#### [Your assignment]
Please reproduce the data below exactly, from the first line through the line containing "sign (R345). -/", and leave every later line out.

#### [Given information]
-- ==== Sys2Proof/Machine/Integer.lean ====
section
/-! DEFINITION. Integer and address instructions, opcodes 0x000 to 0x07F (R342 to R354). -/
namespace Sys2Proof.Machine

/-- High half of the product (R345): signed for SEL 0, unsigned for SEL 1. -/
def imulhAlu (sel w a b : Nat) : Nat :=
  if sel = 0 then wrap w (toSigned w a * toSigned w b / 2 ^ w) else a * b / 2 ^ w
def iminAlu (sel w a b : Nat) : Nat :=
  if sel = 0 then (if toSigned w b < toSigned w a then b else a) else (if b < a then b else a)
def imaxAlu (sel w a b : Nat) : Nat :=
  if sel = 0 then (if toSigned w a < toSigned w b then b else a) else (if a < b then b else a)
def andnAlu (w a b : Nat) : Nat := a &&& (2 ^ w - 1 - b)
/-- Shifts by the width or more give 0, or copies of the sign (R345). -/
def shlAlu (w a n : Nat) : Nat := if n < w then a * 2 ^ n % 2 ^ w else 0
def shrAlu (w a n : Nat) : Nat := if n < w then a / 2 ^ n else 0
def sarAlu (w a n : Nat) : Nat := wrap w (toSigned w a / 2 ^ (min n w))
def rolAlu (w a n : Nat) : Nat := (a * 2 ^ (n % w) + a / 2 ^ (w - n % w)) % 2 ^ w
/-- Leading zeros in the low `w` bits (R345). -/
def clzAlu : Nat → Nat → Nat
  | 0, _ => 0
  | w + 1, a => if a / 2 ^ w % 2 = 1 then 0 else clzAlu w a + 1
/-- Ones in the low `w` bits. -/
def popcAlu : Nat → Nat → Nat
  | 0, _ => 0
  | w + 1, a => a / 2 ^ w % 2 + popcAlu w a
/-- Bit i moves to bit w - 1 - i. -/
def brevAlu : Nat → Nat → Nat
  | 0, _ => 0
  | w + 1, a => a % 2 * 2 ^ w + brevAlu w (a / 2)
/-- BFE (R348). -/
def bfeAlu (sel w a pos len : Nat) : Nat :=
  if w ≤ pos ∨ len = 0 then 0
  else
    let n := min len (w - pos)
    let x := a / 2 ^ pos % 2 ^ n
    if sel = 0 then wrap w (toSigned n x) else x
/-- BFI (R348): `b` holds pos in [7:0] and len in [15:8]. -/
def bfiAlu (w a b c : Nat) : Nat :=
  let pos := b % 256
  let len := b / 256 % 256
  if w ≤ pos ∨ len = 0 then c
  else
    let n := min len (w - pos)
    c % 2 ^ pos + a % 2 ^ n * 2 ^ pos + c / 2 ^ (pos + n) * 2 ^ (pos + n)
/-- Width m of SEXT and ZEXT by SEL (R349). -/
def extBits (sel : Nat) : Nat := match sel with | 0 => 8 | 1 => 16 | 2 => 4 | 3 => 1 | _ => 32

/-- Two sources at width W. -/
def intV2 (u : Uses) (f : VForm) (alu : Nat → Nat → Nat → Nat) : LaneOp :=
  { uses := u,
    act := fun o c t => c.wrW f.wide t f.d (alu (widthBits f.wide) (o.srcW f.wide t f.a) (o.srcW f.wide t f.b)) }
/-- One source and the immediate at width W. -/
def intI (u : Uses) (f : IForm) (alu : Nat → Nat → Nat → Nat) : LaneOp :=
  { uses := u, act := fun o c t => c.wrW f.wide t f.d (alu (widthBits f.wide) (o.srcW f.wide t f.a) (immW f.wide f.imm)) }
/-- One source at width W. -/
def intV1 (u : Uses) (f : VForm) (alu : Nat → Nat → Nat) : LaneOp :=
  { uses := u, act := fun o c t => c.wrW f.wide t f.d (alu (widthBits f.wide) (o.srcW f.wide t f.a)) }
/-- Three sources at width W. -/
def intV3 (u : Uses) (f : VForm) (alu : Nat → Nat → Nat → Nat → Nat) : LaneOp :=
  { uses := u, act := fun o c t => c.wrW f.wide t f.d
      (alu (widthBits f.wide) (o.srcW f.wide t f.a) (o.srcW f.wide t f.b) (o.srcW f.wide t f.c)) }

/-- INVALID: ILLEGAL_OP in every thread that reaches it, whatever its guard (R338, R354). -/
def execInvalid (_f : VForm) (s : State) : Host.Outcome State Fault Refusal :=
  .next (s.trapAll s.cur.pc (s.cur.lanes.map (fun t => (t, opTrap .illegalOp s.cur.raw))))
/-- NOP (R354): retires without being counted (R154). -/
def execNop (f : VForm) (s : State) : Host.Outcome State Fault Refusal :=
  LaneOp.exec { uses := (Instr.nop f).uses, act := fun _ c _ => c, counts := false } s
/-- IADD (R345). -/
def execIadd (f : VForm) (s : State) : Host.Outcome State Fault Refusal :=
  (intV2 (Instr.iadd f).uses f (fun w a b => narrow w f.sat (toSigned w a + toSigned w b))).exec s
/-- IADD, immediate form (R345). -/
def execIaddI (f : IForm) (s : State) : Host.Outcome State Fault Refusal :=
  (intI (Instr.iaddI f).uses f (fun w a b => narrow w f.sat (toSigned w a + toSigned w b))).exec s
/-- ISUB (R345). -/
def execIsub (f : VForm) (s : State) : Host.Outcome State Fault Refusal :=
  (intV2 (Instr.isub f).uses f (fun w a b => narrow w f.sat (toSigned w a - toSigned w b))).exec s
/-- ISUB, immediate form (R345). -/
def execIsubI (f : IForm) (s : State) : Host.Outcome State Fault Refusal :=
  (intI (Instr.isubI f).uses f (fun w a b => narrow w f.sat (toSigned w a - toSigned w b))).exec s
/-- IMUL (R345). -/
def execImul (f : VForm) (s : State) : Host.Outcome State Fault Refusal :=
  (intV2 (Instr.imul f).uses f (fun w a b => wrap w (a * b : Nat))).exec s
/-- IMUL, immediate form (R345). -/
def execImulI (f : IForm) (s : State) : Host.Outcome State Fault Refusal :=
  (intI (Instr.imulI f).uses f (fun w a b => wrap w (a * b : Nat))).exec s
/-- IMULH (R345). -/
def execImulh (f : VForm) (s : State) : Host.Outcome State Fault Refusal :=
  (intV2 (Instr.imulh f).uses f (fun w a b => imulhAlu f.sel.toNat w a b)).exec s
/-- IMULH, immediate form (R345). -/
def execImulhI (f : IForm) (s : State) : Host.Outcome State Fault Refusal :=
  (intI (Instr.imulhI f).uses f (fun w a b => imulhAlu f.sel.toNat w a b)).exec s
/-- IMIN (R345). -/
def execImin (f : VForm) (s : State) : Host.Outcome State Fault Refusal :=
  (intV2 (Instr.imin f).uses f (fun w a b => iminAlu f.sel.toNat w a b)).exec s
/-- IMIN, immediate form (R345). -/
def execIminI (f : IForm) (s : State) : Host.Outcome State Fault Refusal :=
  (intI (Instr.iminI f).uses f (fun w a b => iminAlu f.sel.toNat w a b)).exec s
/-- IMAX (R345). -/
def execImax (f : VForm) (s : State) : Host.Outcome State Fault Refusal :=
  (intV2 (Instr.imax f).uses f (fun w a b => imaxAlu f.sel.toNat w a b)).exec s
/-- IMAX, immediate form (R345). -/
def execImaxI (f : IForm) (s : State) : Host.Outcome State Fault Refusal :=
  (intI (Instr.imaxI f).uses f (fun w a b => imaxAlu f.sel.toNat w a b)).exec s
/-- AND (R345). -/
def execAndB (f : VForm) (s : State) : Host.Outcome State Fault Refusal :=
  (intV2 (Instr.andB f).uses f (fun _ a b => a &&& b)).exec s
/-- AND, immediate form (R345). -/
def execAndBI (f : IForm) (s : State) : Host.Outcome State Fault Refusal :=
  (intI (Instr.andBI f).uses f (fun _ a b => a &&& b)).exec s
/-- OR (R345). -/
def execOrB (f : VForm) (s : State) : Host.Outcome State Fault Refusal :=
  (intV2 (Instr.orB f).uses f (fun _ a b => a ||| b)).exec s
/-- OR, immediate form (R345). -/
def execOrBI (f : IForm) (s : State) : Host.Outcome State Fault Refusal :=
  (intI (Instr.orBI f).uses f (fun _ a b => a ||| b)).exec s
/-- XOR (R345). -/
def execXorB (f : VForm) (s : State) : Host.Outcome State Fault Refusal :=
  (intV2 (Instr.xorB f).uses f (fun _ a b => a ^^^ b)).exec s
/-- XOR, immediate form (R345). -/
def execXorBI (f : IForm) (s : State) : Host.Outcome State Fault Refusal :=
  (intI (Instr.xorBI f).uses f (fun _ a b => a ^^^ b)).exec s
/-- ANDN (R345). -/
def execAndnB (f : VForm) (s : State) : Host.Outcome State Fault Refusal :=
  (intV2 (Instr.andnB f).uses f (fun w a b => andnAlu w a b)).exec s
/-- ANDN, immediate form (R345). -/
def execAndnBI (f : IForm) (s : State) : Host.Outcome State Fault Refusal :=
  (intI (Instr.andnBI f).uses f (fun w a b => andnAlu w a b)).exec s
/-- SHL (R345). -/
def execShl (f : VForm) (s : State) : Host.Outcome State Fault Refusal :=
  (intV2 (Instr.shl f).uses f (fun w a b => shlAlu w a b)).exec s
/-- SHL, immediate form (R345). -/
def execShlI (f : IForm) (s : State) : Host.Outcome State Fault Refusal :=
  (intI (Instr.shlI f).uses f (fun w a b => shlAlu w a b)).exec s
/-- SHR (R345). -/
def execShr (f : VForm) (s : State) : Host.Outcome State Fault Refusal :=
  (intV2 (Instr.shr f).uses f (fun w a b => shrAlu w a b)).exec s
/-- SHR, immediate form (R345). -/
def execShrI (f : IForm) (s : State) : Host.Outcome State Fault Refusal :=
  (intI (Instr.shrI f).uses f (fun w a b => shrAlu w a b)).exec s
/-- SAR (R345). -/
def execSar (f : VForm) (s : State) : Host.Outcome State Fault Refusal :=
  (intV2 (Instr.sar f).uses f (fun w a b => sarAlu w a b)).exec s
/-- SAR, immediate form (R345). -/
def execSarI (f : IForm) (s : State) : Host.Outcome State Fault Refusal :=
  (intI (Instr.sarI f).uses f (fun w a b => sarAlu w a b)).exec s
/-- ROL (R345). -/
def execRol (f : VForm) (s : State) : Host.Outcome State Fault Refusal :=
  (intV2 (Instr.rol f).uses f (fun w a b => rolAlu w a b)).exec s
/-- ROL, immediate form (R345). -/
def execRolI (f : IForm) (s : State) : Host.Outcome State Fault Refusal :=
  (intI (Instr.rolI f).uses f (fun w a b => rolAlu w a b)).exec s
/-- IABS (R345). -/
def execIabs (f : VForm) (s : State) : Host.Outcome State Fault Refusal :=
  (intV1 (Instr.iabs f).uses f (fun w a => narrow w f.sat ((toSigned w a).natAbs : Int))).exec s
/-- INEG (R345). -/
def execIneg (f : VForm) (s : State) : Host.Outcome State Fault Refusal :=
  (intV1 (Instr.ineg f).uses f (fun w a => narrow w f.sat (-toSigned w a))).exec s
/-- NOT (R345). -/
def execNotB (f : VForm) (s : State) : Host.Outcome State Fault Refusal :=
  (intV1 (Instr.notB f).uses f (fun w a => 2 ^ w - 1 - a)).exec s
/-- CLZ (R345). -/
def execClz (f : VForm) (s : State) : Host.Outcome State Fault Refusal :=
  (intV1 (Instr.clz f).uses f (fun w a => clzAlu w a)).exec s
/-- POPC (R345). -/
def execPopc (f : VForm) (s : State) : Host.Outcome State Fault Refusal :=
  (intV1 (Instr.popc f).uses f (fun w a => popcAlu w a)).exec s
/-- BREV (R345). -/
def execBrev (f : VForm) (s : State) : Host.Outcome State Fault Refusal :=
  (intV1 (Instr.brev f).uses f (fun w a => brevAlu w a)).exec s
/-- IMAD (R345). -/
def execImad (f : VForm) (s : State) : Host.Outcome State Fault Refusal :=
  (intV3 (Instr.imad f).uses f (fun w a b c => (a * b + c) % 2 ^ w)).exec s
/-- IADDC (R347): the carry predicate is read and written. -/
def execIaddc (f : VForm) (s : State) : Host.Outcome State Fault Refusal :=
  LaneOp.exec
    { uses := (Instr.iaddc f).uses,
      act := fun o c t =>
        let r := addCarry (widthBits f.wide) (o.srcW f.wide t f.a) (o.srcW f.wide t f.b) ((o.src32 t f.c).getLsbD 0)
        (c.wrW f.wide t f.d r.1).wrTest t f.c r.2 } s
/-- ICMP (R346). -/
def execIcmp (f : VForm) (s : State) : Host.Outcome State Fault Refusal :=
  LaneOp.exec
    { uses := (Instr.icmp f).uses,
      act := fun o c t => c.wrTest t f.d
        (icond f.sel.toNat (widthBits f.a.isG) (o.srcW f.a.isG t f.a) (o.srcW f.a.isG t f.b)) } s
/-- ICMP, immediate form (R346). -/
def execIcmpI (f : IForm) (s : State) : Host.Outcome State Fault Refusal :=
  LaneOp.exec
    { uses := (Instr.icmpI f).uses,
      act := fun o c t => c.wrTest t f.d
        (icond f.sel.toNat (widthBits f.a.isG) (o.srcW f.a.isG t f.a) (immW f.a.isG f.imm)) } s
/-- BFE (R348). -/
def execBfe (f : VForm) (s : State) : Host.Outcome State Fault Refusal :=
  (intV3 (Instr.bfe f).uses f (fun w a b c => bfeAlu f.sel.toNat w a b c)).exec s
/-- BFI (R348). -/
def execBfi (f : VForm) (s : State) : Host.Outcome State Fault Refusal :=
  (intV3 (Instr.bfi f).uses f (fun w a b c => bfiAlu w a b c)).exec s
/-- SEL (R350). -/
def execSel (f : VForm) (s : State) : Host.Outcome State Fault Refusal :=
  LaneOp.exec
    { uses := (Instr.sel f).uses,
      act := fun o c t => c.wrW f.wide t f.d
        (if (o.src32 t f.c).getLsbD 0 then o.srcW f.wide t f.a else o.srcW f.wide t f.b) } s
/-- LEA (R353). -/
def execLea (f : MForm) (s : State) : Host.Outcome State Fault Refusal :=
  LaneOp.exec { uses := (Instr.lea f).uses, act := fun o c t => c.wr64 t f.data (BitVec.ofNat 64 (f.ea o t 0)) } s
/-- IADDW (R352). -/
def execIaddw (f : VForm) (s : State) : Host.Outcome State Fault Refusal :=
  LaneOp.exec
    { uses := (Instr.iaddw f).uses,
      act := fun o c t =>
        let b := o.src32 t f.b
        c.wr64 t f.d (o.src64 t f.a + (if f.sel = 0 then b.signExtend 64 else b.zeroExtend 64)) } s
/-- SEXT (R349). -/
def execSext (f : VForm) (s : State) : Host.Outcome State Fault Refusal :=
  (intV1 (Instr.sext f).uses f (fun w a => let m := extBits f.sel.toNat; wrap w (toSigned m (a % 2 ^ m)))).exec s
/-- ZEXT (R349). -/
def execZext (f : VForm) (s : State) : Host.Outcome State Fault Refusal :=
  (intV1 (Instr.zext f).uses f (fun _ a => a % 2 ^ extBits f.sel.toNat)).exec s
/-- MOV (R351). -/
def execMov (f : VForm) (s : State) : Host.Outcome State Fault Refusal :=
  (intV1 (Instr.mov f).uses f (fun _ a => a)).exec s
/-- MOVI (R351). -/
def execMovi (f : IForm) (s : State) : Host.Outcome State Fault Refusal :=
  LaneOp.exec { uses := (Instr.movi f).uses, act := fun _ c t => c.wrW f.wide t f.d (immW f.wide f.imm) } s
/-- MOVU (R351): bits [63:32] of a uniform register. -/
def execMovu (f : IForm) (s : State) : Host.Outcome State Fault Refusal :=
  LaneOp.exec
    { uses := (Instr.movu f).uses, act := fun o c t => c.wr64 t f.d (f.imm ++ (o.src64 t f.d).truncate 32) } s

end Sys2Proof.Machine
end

#### [Answer box]
-- ==== Sys2Proof/Machine/Integer.lean ====
section
/-! DEFINITION. Integer and address instructions, opcodes 0x000 to 0x07F (R342 to R354). -/
namespace Sys2Proof.Machine

/-- High half of the product (R345): signed for SEL 0, unsigned for SEL 1. -/
def imulhAlu (sel w a b : Nat) : Nat :=
  if sel = 0 then wrap w (toSigned w a * toSigned w b / 2 ^ w) else a * b / 2 ^ w
def iminAlu (sel w a b : Nat) : Nat :=
  if sel = 0 then (if toSigned w b < toSigned w a then b else a) else (if b < a then b else a)
def imaxAlu (sel w a b : Nat) : Nat :=
  if sel = 0 then (if toSigned w a < toSigned w b then b else a) else (if a < b then b else a)
def andnAlu (w a b : Nat) : Nat := a &&& (2 ^ w - 1 - b)
/-- Shifts by the width or more give 0, or copies of the sign (R345). -/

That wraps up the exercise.